-- ==== Sys2Proof/Syntax.lean ====
section
/-! DEFINITION. The syntax of the machine: register numbers, types, modifiers, the operand shapes of the instructions,
and ONE inductive with a constructor for every row of spec/opcode_table.json. A row that is an instruction carries the
operands its encoding holds (R121 to R125 and the reference entries); a row that is an event of an engine, of the
firmware, of the link or of the host carries what tells one occurrence from another. -/

namespace Sys2Proof

/-- Scalar register s0 to s63. -/
abbrev SReg := BitVec 6
/-- Vector register v0 to v127. -/
abbrev VNum := BitVec 7
/-- Mask register k0 to k15. -/
abbrev KNum := BitVec 4
/-- Fold register f0 to f7. -/
abbrev FNum := BitVec 3
/-- Matrix tile z0 to z15. -/
abbrev ZNum := BitVec 4
/-- Operand map m0 to m7. -/
abbrev MNum := BitVec 3
/-- A lookahead, 0 to 15 (R127). -/
abbrev Look := BitVec 4

/-- The TYPE codes of R125, in code order: `none` is 0 and `b32` is 17. -/
inductive Ty where
  | none | s8 | n8 | s16 | n16 | s32 | n32 | s64 | n64 | f16 | bf16 | f32 | f64 | t8 | t6 | t4 | s4 | b32
  deriving DecidableEq, Repr

/-- The conditions of R147, in code order. -/
inductive Cond where
  | eq | ne | lt | le | gt | ge
  deriving DecidableEq, Repr

/-- The rounding modes of R56, in the code order of R170. -/
inductive Rm where
  | rn | rz | ru | rd
  deriving DecidableEq, Repr

/-- Plane axes (R193). -/
inductive Axis where
  | x | y | z | w
  deriving DecidableEq, Repr

/-- Reduction operators (R193). -/
inductive RedOp where
  | add | min | max | and | or
  deriving DecidableEq, Repr

/-- Scopes (R203). -/
inductive Scope where
  | blk | core | dev | sys
  deriving DecidableEq, Repr

/-- Ordering flags (R203). -/
inductive Ord where
  | none | acq | rel | ar
  deriving DecidableEq, Repr

/-- The engines FORK names (R220). -/
inductive Engine where
  | mat | copy | msg | coll
  deriving DecidableEq, Repr

/-- Atomic operations (R213). -/
inductive AtomOp where
  | add | min | max | and | or | xor | exch | cas
  deriving DecidableEq, Repr

/-- A count bank (R68): c0, c1 or the merge bank c2. -/
inductive Bank where
  | c0 | c1 | c2
  deriving DecidableEq, Repr

/-- The system registers of R165. -/
inductive SysReg where
  | version | readymap | health | ctxid | incarn | staledrop | laneid | waveid | blockid | gridx | gridy | gridz
  | wstatus | sigreg | cause | faultpc | skid | bankmode | colways | colstat | govbudget | govstall | versionbudget
  deriving DecidableEq, Repr

/-- A predicate: `k = 0` is none (R121, R126). -/
structure Pred where
  neg : Bool
  k   : KNum
  deriving DecidableEq, Repr

/-- A source of a vector instruction: a vector register, a broadcast scalar (R114), or IMM32 in place of B (R122). -/
inductive VSrc where
  | vec (n : VNum)
  | sca (n : SReg)
  | imm (v : BitVec 32)
  deriving DecidableEq, Repr

/-- Source B of a scalar instruction: a register (major 0x05) or IMM32 sign-extended (major 0x06). -/
inductive SSrc where
  | reg (n : SReg)
  | imm (v : BitVec 32)
  deriving DecidableEq, Repr

/-- How a terminator is written: short, or in the 128-bit form with its SIG (R131). -/
abbrev Term := Option (BitVec 24)

/-- The three lengths of NOP (R157). -/
inductive NopForm where
  | w64 | w96 | w128 (sig : BitVec 24)
  deriving DecidableEq, Repr

/-- The target of CALL: an offset or a register (R150). -/
inductive CallTarget where
  | off (v : BitVec 32)
  | reg (n : SReg)
  deriving DecidableEq, Repr
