-- ==== Sys2Proof/Machine/State.lean ====
section
/-! DEFINITION. The state of one package, as plain data: every register, memory, queue and table the manual names, the
work in flight, and the agenda that says which party moves next. Beside it the reasons a step stops, and the state after
reset (R262, R263, R358). -/

namespace Sys2Proof.Machine

/-- Bytes by address, canonical: what is not listed reads as zero (log 1). -/
abbrev Mem := List Host.Cell

/-- A context tag: slot and incarnation (R264). -/
structure Tag where
  slot : Nat
  inc : Nat
  deriving DecidableEq, Repr

/-- A party that issues instructions: a slot of a wave, or a sequencer stream of a block (R22, R31). A block is named by
32 times its core plus its bind slot (R284). -/
inductive Issuer where
  | slot (block wave slot : Nat)
  | stream (block : Nat) (e : Engine) (ix : Nat)
  deriving DecidableEq, Repr

/-- The word being issued: its bits, its bytes, its address, and for a code of a dictionary word whether it is the last
code (R118, R120, R130). -/
structure IR where
  word : InstrWord
  len : Nat
  pc : Pc
  dict : Option Bool
  deriving DecidableEq, Repr

/-- What happens next, as plain data (guide: the step is one deterministic function of the state). -/
inductive AgendaItem where
  | event (i : Instr)
  | issue (w : Issuer)
  | elapse (clocks : Nat)
  deriving DecidableEq, Repr

/-- One lane's access: address, data to store, compare value of a cas (R204, R214). -/
structure LaneReq where
  lane : Nat
  addr : Nat
  data : Nat
  cmp : Nat
  deriving DecidableEq, Repr

/-- The kinds of access. -/
inductive AccKind where
  | load | store | atomic (op : AtomOp)
  deriving DecidableEq, Repr

/-- A memory access of one instruction after its operands were read: all that a replay needs (R49). -/
structure Access where
  kind : AccKind
  scratch : Bool
  ty : Ty
  lanes : List LaneReq
  ord : Ord
  scope : Scope
  strong : Bool
  vd : Option VNum
  sd : Option SReg
  kd : Option KNum
  cnt : Option Nat
  pc : Pc
  deriving DecidableEq, Repr

/-- A long-latency instruction between issue and completion (R127, R128): an access still to be performed, or register
values still to be written under a lane mask. -/
inductive FlightOp where
  | mem (a : Access)
  | regs (w : List (VNum × Word32 × VReg))
  deriving DecidableEq, Repr

/-- `left` is how many more instructions of the slot may issue in its window; `younger` how many have retired. -/
structure Flight where
  op : FlightOp
  left : Nat
  younger : Nat
  pc : Pc
  deriving DecidableEq, Repr

/-- What the replay of a stopped slot does (R49, R158): perform the access, or issue the instruction again without a
second signature fold. -/
inductive Replay where
  | none
  /-- Perform the access; `skid` younger instructions had retired when it first stopped the slot (R49, R324). -/
  | acc (a : Access) (skid : Nat)
  | again
  deriving DecidableEq, Repr

/-- What a slot that is blocked waits for (R37): a stream to end (R222), a posted receive (R244), scratch bytes that a command
holds (R116), its turn at the patch engine and the parking of what runs in its range (R168, R302), or the acknowledgements of its writes
to peers (R167), the other slot of its wave at a COLL (R45). -/
inductive Wake where
  | stream (block : Nat) (e : Engine) (ix gen : Nat)
  | post (core ix gen : Nat)
  | scratch (a : Access)
  | patch
  | acks
  | coll
  deriving DecidableEq, Repr

/-- What a slot is doing. -/
inductive SlotStatus where
  /-- Not live: slot 1 of an unsplit wave, or a slot that ended. -/
  | off
  | run
  /-- Waiting at a JOIN with its target (R154). -/
  | join (x : Pc)
  /-- Exited while the other slot runs (R155). -/
  | exited
  /-- Arrived at BAR (R237). -/
  | bar
  /-- Issued a BARN and waits for phase `p` of barrier `n`; `held` is a second arrival (R238). -/
  | barn (n : Nat) (p : Bool) (held : Bool)
  /-- Issued a GBAR of group `g` (R239). -/
  | gbar (g : Nat)
  /-- Issued a VOTE (R200); `sgn` says how the result extends. -/
  | vote (g : Nat) (d : SReg) (sgn : Bool)
  /-- Issued a REGROUP (R202). -/
  | regroup (g : Nat) (d : SReg)
  /-- Issued a cross-wave plane instruction (R82). -/
  | plane
  /-- Registered as a waiter of a barrier object (R311). -/
  | obj
  /-- Stalled with its wave out of the active set; its instruction issues again once it need not wait (R37). -/
  | blocked (w : Wake)
  /-- Waits for responses of a peer or of the host (R256). -/
  | reply
  /-- Parked on a fault entry (R323): stook and entry. -/
  | parked (stook ix : Nat)
  /-- Parked on the lazy binding entry at this address (R301). -/
  | binding (entry : Nat)
  /-- Waits for the context table (R262, R275). -/
  | ctxwait (slot : Nat) (op : Nat) (d : SReg)
  /-- Stopped by a trap or fault with no handler (R158). -/
  | stopped
  deriving DecidableEq, Repr

/-- The hidden frame of a trap (R158). -/
structure Frame where
  resume : Pc
  k0 : Word32
  sig : BitVec 32
  emask : Word32
  replay : Replay
  skid : Nat
  deriving DecidableEq, Repr

/-- One program-counter slot (R22, R26, R132, R158). -/
structure Slot where
  status : SlotStatus
  pc : Pc
  k0 : Word32
  sig : BitVec 32
  emask : Word32
  cause : Word64
  faultPc : Pc
  skid : Nat
  inHandler : Bool
  frame : Frame
  /-- Private scalar copies while the wave is split (R26). -/
  priv : Tbl Word64
  /-- The word last issued, for a wait that retires later. -/
  ir : IR
  /-- A code of a dictionary word, expanded and not yet issued, and whether it is the last (R130). -/
  expand : Option (InstrWord × Bool)
  flights : List Flight
  /-- Stores held behind earlier loads, oldest first, as they retired (R253). -/
  held : List Flight
  /-- Scalars an engine fills later (R218). -/
  pending : List SReg
  /-- What the slot replays when its fault is resolved (R49). -/
  replay : Replay
  /-- Where the slot goes on after the replay (R49). -/
  resume : Pc
  /-- The next issue folds no signature: it repeats an instruction that folded already (R134). -/
  noFold : Bool
  /-- Requests sent to peers or the host that are not answered: request number and lane (R256). -/
  asks : List (Nat × Nat)
  /-- Answers received, by request number. -/
  answers : Tbl Nat
  deriving DecidableEq, Repr

/-- An entry of the divergence stack (R24). -/
structure DEntry where
  emask : Word32
  mask : Word32
  pc : Pc
  deriving DecidableEq, Repr

/-- What one slot gave at its BARN (R238). -/
structure BarnIssue where
  slot : Nat
  n : Nat
  count : Nat
  dlv : Option Word64
  rcv : Option SReg
  arv : Bool
  deriving DecidableEq, Repr

/-- What a plane instruction does once its operands are read (R86, R196): the steps of a schedule entry, run once over the
whole plane or once a depth, or one of the computing instructions. -/
inductive PlaneOp where
  | sched (once : Bool) (steps : List (BitVec 128))
  | spread (axis : Axis)
  | fold (axis : Axis) (op : RedOp)
  | scan (axis : Axis) (op : RedOp) (seg : Word32)
  | gath (axis : Axis) (ix : List VReg)
  deriving DecidableEq, Repr

/-- A cross-wave plane instruction as one wave issued it: what must agree, and its sources (R82, R83, R199); `gy` is GY of
its fold. -/
structure PlaneIssue where
  key : List Nat
  gy : Nat
  op : PlaneOp
  vd : Nat
  fold : BitVec 128
  fold2 : BitVec 128
  src : List VReg
  deriving DecidableEq, Repr

/-- What one slot gave at its GBAR, VOTE or REGROUP, until its wave contributes (R45): `kind` 0, 1 or 2, the group (256 for
none), M, and for each participating lane its value and its membership mask. -/
structure GIssue where
  slot : Nat
  kind : Nat
  g : Nat
  m : Bool
  lanes : List (Nat × Word32 × Word32)
  scope : Scope
  op : RedOp
  ty : Ty
  deriving DecidableEq, Repr

/-- One wave (R21 to R27, R36 to R39, R113). -/
structure Wave where
  live : Bool
  s0 : Slot
  s1 : Slot
  sregs : Tbl Word64
  kregs : Tbl Word32
  folds : Tbl (BitVec 128)
  part : Nat
  /-- In the active set of its partition (R36, R37). -/
  active : Bool
  /-- Slow-file run: first register and length (R36, R284). -/
  runBase : Nat
  runLen : Nat
  /-- Stack position of the first register held in the run; those below are spilled (R39). -/
  bottom : Nat
  /-- Stack position of the window's v0 and the window size (R38). -/
  base : Nat
  win : Nat
  /-- Stack positions of the bases of the windows below the present one, newest first (R39). -/
  wins : List Nat
  openCalls : Nat
  /-- Bytes used of the spill area, and the records in it: offset, first stack position and register count (R39). -/
  spillTop : Nat
  spills : List (Nat × Nat × Nat)
  /-- On-chip divergence entries, newest first, and the number in memory (R24). -/
  dstack : List DEntry
  dmem : Nat
  /-- For each entry, on chip and in memory, newest first: whether a JOIN left it, so that its side goes on at that JOIN's target
  (R133, R155). -/
  dcont : List Bool
  split : Bool
  dom0 : Word32
  dom1 : Word32
  downer : Nat
  presplit : Word32
  uconf : Bool
  /-- READYMAP's CLASS and WORD (R165). -/
  rmClass : Nat
  rmWord : Nat
  halted : Bool
  barIssued : List Nat
  barn : List BarnIssue
  plane : Option PlaneIssue
  gslots : List GIssue
  /-- Group number and member index (R305). -/
  members : List (Nat × Nat)
  deriving DecidableEq, Repr

/-- A branch of the matrix sequencer whose scalars are not delivered: its condition, the side followed, and both targets; `dec`
says that it is a LOOP, which takes one from its first scalar before the test (R35, R148). -/
structure Predicted where
  dec : Bool
  cond : Cond
  sgn : Bool
  a : SReg
  b : SReg
  taken : Bool
  takenPc : Pc
  fallPc : Pc
  deriving DecidableEq, Repr

/-- A sequencer stream (R31, R220, R221). -/
structure Stream where
  eng : Engine
  ix : Nat
  /-- The INDEX in its handle: the context it took at FORK (R221, R316). -/
  hix : Nat
  /-- Generation of the sequencer context that this stream runs in (R221). -/
  gen : Nat
  pc : Pc
  sregs : Tbl Word64
  wave : Nat
  status : SlotStatus
  pending : List SReg
  exited : Bool
  ir : IR
  /-- A code of a dictionary word, expanded and not yet issued, and whether it is the last (R130). -/
  expand : Option (InstrWord × Bool)
  cause : Word64
  faultPc : Pc
  replay : Replay
  asks : List (Nat × Nat)
  answers : Tbl Nat
  barn : Option BarnIssue
  predicted : Option Predicted
  deriving DecidableEq, Repr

### PROBLEM
Copy every line from the records above that contains the string "whether".

### RESULT OF THIS EXERCISE
/-- The word being issued: its bits, its bytes, its address, and for a code of a dictionary word whether it is the last
  /-- A code of a dictionary word, expanded and not yet issued, and whether it is the last (R130). -/
  /-- For each entry, on chip and in memory, newest first: whether a JOIN left it, so that its side goes on at that JOIN's target
  /-- A code of a dictionary word, expanded and not yet issued, and whether it is the last (R130). -/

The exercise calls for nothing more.